» **WHAT IS BEING ASKED**
Of all the lines below, output only those starting at the one with "first : Option Nat := none" and ending at the one with "offered : Bool := false", both ends included, exactly as written.

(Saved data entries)
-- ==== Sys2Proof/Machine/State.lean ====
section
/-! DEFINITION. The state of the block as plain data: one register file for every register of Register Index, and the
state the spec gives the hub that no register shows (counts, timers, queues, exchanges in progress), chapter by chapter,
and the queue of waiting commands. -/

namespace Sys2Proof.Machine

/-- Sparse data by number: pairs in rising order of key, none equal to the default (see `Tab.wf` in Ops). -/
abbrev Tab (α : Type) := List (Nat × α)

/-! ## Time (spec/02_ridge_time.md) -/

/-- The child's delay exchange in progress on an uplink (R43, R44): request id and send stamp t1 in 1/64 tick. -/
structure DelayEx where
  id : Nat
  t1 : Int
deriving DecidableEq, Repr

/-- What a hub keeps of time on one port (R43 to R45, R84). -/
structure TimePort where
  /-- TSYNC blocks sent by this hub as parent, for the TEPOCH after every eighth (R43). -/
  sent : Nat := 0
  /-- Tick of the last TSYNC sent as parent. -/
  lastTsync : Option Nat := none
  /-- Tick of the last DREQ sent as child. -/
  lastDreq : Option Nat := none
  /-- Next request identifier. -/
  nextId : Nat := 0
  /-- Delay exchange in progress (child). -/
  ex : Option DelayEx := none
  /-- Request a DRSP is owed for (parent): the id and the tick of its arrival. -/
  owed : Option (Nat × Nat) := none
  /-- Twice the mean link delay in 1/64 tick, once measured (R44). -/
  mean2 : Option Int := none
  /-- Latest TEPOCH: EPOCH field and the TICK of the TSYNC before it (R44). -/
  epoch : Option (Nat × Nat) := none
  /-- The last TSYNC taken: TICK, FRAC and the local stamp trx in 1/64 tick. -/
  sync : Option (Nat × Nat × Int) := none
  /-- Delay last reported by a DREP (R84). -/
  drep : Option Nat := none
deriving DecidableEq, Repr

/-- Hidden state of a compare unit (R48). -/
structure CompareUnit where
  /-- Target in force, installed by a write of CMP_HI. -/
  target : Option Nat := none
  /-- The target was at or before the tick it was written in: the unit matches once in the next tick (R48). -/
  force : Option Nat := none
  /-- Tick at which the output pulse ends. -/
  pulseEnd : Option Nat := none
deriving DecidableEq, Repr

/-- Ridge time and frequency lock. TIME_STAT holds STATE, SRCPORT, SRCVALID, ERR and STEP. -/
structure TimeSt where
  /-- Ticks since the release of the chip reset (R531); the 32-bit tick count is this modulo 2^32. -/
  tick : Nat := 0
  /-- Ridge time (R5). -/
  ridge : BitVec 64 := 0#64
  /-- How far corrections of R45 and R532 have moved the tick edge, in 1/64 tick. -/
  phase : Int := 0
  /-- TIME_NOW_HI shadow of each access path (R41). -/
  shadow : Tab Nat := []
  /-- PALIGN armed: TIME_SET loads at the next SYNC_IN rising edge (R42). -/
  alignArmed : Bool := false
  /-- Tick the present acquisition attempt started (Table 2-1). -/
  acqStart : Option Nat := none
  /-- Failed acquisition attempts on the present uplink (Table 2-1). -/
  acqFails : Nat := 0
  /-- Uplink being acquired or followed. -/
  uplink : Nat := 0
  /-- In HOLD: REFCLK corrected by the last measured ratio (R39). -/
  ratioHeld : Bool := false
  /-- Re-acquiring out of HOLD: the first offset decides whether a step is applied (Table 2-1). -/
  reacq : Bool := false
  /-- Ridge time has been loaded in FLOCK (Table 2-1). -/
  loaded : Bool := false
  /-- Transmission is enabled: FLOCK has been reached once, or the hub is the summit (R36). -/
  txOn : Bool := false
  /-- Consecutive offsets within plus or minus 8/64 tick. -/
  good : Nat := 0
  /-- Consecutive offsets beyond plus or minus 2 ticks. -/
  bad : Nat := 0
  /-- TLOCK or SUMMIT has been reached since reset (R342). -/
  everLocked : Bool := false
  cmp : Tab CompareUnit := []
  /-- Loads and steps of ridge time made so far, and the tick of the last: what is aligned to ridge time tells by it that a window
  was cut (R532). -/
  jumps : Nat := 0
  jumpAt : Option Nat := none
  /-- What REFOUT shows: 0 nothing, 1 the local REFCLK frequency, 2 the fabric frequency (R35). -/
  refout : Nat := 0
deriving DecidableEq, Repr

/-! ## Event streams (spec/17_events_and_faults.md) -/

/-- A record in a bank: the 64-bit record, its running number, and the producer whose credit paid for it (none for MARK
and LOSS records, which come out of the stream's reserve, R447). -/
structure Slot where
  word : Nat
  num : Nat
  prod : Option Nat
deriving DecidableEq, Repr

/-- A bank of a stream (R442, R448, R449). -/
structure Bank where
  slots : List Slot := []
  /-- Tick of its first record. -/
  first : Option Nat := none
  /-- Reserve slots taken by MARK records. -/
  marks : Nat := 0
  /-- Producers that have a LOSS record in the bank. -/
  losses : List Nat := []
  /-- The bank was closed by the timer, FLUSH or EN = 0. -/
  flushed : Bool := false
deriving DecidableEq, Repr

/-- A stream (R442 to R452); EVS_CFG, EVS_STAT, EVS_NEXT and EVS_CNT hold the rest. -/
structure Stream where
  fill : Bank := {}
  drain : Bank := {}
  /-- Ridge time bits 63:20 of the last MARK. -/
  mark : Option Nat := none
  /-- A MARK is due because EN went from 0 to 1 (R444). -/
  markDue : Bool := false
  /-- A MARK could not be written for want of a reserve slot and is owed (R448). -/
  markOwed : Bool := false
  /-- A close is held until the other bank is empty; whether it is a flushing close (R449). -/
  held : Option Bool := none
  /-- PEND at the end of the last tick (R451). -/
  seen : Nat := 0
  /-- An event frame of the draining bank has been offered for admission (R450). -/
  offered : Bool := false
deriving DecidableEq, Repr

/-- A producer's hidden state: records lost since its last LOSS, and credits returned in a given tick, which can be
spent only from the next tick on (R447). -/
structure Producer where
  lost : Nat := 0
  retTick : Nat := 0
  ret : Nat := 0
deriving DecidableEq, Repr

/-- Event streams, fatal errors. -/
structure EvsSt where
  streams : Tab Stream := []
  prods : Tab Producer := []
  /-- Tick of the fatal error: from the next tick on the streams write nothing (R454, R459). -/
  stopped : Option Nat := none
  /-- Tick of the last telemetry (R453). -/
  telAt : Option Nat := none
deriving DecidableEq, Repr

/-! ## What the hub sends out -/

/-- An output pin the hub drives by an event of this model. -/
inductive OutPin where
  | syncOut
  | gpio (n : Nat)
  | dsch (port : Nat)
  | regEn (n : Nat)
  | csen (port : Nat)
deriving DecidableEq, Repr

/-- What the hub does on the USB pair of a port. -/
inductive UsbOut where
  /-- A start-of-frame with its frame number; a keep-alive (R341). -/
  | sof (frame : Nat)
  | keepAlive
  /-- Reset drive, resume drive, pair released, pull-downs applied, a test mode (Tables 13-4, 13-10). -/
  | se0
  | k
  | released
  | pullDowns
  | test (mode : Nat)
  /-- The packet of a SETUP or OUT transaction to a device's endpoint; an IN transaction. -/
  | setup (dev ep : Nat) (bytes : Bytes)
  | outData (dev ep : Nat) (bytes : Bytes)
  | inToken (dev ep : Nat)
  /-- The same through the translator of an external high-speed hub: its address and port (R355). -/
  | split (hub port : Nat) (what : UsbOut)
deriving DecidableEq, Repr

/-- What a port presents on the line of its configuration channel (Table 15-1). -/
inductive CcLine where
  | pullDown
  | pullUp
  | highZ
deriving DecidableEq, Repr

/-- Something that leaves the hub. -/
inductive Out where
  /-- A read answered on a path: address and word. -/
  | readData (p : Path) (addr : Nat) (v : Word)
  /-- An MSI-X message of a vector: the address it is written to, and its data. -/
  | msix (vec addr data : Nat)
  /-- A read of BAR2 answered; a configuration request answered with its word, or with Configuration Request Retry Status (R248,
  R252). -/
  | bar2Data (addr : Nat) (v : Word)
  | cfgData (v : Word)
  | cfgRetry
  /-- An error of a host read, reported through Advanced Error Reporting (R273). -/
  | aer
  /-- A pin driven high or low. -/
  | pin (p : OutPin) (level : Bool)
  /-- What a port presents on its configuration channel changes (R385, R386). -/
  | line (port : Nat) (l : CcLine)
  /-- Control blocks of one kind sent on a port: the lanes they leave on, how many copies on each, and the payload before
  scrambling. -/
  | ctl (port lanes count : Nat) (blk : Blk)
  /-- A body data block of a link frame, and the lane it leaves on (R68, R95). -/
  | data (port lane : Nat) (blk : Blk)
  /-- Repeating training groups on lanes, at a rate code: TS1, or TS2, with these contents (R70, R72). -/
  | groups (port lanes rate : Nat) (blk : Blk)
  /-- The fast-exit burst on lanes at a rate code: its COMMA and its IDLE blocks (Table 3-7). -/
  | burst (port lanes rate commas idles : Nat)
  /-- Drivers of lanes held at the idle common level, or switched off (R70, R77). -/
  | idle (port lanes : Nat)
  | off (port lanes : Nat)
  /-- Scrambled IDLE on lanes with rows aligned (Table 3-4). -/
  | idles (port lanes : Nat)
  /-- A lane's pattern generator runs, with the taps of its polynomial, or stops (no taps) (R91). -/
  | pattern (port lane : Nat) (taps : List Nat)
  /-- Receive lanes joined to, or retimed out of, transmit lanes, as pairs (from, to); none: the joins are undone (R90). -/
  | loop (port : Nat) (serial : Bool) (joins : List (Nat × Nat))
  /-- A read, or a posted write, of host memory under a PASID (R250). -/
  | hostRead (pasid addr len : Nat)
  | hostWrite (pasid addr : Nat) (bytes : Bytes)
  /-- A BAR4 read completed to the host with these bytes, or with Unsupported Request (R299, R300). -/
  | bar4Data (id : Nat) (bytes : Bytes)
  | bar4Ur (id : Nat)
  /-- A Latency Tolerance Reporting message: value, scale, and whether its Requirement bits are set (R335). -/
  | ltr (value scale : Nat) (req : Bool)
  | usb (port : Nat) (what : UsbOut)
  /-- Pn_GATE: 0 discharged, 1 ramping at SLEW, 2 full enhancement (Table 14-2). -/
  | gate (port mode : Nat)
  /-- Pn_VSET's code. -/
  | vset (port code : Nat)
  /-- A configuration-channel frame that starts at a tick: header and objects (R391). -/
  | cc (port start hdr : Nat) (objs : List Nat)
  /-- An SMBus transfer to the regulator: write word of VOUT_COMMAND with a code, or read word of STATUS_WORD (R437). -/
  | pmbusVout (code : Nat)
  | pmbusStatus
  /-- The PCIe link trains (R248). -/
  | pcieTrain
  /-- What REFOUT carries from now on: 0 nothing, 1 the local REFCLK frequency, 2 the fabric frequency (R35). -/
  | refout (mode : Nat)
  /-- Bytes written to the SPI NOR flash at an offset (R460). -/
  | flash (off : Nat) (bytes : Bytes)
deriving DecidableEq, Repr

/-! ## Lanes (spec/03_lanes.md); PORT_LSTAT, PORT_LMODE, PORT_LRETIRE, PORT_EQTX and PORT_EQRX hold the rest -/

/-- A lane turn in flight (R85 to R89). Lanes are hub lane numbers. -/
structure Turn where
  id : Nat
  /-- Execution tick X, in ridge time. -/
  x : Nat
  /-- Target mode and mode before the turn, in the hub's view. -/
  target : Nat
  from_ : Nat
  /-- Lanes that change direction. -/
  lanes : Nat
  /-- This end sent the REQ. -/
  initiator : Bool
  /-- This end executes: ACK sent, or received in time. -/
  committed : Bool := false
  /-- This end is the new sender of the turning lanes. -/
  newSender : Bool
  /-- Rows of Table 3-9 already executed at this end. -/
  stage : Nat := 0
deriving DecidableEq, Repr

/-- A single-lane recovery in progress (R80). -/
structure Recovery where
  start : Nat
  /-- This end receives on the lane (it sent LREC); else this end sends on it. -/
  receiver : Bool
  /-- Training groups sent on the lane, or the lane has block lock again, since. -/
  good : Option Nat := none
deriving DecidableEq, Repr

» **TASK RESULT**
  first : Option Nat := none
  /-- Reserve slots taken by MARK records. -/
  marks : Nat := 0
  /-- Producers that have a LOSS record in the bank. -/
  losses : List Nat := []
  /-- The bank was closed by the timer, FLUSH or EN = 0. -/
  flushed : Bool := false
deriving DecidableEq, Repr

/-- A stream (R442 to R452); EVS_CFG, EVS_STAT, EVS_NEXT and EVS_CNT hold the rest. -/
structure Stream where
  fill : Bank := {}
  drain : Bank := {}
  /-- Ridge time bits 63:20 of the last MARK. -/
  mark : Option Nat := none
  /-- A MARK is due because EN went from 0 to 1 (R444). -/
  markDue : Bool := false
  /-- A MARK could not be written for want of a reserve slot and is owed (R448). -/
  markOwed : Bool := false
  /-- A close is held until the other bank is empty; whether it is a flushing close (R449). -/
  held : Option Bool := none
  /-- PEND at the end of the last tick (R451). -/
  seen : Nat := 0
  /-- An event frame of the draining bank has been offered for admission (R450). -/
  offered : Bool := false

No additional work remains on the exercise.